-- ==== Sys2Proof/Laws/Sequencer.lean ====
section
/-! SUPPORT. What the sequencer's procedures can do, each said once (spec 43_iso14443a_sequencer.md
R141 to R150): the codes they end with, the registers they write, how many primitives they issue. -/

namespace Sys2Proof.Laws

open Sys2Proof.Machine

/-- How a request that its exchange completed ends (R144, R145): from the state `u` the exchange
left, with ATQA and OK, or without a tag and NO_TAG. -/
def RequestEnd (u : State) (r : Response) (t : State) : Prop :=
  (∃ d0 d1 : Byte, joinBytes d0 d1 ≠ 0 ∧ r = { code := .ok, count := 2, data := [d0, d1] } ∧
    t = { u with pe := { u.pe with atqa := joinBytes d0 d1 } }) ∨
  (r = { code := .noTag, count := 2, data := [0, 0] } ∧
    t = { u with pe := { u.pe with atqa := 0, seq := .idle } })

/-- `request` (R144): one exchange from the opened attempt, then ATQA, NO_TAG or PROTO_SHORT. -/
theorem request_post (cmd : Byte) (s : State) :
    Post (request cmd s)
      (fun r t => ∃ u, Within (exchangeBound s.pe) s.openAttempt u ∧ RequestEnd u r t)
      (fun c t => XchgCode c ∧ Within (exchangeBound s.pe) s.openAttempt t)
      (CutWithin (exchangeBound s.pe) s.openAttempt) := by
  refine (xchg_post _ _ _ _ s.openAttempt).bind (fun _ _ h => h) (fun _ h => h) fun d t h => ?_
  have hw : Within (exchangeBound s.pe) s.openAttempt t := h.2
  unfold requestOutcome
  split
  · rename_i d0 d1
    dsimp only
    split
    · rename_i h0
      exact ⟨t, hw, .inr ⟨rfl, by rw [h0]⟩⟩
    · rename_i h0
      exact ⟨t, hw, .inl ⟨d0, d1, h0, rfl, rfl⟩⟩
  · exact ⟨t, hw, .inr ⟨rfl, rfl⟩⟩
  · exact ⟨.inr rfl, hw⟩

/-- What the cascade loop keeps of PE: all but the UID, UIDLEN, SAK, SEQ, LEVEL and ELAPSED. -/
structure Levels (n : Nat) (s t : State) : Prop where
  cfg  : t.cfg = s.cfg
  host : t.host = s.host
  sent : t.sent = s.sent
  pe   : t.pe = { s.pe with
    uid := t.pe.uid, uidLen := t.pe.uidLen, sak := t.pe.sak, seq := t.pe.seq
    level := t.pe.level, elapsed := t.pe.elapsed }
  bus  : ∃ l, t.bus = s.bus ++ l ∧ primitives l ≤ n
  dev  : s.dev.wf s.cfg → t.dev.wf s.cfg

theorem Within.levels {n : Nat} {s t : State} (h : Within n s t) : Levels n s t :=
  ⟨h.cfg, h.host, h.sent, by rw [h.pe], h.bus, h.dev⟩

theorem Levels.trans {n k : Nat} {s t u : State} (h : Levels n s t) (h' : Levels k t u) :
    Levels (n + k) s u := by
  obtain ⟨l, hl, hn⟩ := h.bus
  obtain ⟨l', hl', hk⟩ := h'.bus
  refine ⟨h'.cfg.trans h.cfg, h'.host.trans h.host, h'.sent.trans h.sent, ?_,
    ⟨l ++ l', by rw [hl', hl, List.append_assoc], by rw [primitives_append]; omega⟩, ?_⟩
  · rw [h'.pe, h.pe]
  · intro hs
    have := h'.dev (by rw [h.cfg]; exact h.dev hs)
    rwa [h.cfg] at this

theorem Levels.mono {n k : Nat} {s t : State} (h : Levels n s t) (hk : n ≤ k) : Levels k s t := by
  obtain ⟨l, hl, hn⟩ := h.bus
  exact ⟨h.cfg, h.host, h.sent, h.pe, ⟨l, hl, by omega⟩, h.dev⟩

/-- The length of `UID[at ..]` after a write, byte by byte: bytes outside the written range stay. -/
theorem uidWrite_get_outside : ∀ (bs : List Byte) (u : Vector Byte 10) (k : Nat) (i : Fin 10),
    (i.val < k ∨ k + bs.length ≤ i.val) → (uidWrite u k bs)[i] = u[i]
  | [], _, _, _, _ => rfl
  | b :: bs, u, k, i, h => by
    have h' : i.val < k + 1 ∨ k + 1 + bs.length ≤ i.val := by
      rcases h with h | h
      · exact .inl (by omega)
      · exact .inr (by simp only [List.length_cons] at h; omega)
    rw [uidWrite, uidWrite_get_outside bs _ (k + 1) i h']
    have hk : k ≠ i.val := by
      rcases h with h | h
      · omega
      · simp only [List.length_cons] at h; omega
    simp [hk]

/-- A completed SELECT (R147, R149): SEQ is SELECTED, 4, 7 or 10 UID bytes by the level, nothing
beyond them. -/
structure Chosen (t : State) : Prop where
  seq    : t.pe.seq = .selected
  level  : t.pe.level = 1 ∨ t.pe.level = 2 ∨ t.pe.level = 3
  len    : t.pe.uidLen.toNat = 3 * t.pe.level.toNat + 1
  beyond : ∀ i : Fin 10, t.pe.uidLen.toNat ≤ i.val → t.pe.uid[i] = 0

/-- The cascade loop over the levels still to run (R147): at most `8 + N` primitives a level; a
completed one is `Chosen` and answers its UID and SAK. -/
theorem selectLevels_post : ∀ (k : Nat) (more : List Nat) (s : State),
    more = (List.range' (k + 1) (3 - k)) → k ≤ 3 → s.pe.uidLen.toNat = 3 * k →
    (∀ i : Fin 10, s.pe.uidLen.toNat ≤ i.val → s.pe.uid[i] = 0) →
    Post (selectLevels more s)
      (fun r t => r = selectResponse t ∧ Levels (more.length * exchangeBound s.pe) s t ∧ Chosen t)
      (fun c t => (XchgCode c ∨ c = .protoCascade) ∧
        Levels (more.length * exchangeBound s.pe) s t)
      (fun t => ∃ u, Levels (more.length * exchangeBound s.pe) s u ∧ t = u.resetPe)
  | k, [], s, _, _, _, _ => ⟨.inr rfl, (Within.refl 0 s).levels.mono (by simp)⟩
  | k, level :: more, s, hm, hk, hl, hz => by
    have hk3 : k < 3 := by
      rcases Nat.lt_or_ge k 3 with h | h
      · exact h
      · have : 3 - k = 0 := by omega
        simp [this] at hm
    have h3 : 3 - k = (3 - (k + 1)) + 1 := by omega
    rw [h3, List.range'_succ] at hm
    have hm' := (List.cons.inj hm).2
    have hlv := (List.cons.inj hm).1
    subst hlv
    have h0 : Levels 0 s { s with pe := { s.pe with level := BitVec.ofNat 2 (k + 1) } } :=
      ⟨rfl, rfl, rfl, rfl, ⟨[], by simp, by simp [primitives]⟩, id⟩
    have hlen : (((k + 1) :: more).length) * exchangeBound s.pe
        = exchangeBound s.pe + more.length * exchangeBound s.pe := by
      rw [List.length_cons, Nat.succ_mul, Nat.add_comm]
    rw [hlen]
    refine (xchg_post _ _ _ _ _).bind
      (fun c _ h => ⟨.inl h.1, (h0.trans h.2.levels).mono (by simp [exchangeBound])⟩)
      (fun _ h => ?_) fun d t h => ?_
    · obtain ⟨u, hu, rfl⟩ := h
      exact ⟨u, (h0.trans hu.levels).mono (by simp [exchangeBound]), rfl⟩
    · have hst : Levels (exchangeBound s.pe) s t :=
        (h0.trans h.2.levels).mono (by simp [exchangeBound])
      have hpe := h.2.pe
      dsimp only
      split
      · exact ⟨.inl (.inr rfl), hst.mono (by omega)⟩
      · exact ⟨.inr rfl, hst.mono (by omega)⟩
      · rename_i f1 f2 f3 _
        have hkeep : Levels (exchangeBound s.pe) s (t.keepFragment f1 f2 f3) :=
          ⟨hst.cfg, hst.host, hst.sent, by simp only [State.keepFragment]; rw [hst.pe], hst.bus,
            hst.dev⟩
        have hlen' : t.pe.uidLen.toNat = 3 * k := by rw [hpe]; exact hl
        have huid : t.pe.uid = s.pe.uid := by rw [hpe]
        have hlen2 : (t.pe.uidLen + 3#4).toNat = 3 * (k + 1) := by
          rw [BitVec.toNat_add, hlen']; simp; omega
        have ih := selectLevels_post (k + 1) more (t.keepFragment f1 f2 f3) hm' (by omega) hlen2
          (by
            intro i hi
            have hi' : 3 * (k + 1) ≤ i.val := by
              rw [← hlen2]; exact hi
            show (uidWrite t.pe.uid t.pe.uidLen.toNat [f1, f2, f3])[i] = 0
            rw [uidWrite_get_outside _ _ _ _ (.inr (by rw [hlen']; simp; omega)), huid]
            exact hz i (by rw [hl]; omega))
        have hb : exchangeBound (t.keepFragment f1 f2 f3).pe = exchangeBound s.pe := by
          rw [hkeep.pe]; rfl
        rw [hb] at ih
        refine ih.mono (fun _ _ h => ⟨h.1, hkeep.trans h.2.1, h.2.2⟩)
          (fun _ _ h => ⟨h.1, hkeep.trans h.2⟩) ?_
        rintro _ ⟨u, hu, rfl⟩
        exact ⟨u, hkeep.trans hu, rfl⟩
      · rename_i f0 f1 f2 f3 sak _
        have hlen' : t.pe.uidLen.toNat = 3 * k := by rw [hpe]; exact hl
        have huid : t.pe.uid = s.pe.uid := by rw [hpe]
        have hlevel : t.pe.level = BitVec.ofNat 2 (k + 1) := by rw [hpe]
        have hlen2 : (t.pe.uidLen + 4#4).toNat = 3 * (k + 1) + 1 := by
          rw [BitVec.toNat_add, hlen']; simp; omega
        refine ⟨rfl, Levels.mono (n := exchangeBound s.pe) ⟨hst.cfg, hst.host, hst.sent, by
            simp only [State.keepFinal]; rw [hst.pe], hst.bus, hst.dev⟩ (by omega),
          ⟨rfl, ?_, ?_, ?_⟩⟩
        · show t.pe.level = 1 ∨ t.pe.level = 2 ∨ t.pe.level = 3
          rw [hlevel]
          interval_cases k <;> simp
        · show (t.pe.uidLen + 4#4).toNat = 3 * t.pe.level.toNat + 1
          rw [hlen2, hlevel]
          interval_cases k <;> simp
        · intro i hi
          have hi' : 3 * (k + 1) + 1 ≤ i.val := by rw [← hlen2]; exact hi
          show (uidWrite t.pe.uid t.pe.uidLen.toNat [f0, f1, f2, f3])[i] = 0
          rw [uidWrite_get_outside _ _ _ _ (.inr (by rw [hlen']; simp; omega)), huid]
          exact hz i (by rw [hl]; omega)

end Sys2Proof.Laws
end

= TASK ITEM =
In the material above, transcribe exactly the lines beginning at the one with "t.pe.uidLen.toNat = 3 * t.pe.level.toNat + 1" and ending at the one with "rw [h3, List.range'_succ] at hm", both included.

= SOLUTION TO THIS EXERCISE =
  len    : t.pe.uidLen.toNat = 3 * t.pe.level.toNat + 1
  beyond : ∀ i : Fin 10, t.pe.uidLen.toNat ≤ i.val → t.pe.uid[i] = 0

/-- The cascade loop over the levels still to run (R147): at most `8 + N` primitives a level; a
completed one is `Chosen` and answers its UID and SAK. -/
theorem selectLevels_post : ∀ (k : Nat) (more : List Nat) (s : State),
    more = (List.range' (k + 1) (3 - k)) → k ≤ 3 → s.pe.uidLen.toNat = 3 * k →
    (∀ i : Fin 10, s.pe.uidLen.toNat ≤ i.val → s.pe.uid[i] = 0) →
    Post (selectLevels more s)
      (fun r t => r = selectResponse t ∧ Levels (more.length * exchangeBound s.pe) s t ∧ Chosen t)
      (fun c t => (XchgCode c ∨ c = .protoCascade) ∧
        Levels (more.length * exchangeBound s.pe) s t)
      (fun t => ∃ u, Levels (more.length * exchangeBound s.pe) s u ∧ t = u.resetPe)
  | k, [], s, _, _, _, _ => ⟨.inr rfl, (Within.refl 0 s).levels.mono (by simp)⟩
  | k, level :: more, s, hm, hk, hl, hz => by
    have hk3 : k < 3 := by
      rcases Nat.lt_or_ge k 3 with h | h
      · exact h
      · have : 3 - k = 0 := by omega
        simp [this] at hm
    have h3 : 3 - k = (3 - (k + 1)) + 1 := by omega
    rw [h3, List.range'_succ] at hm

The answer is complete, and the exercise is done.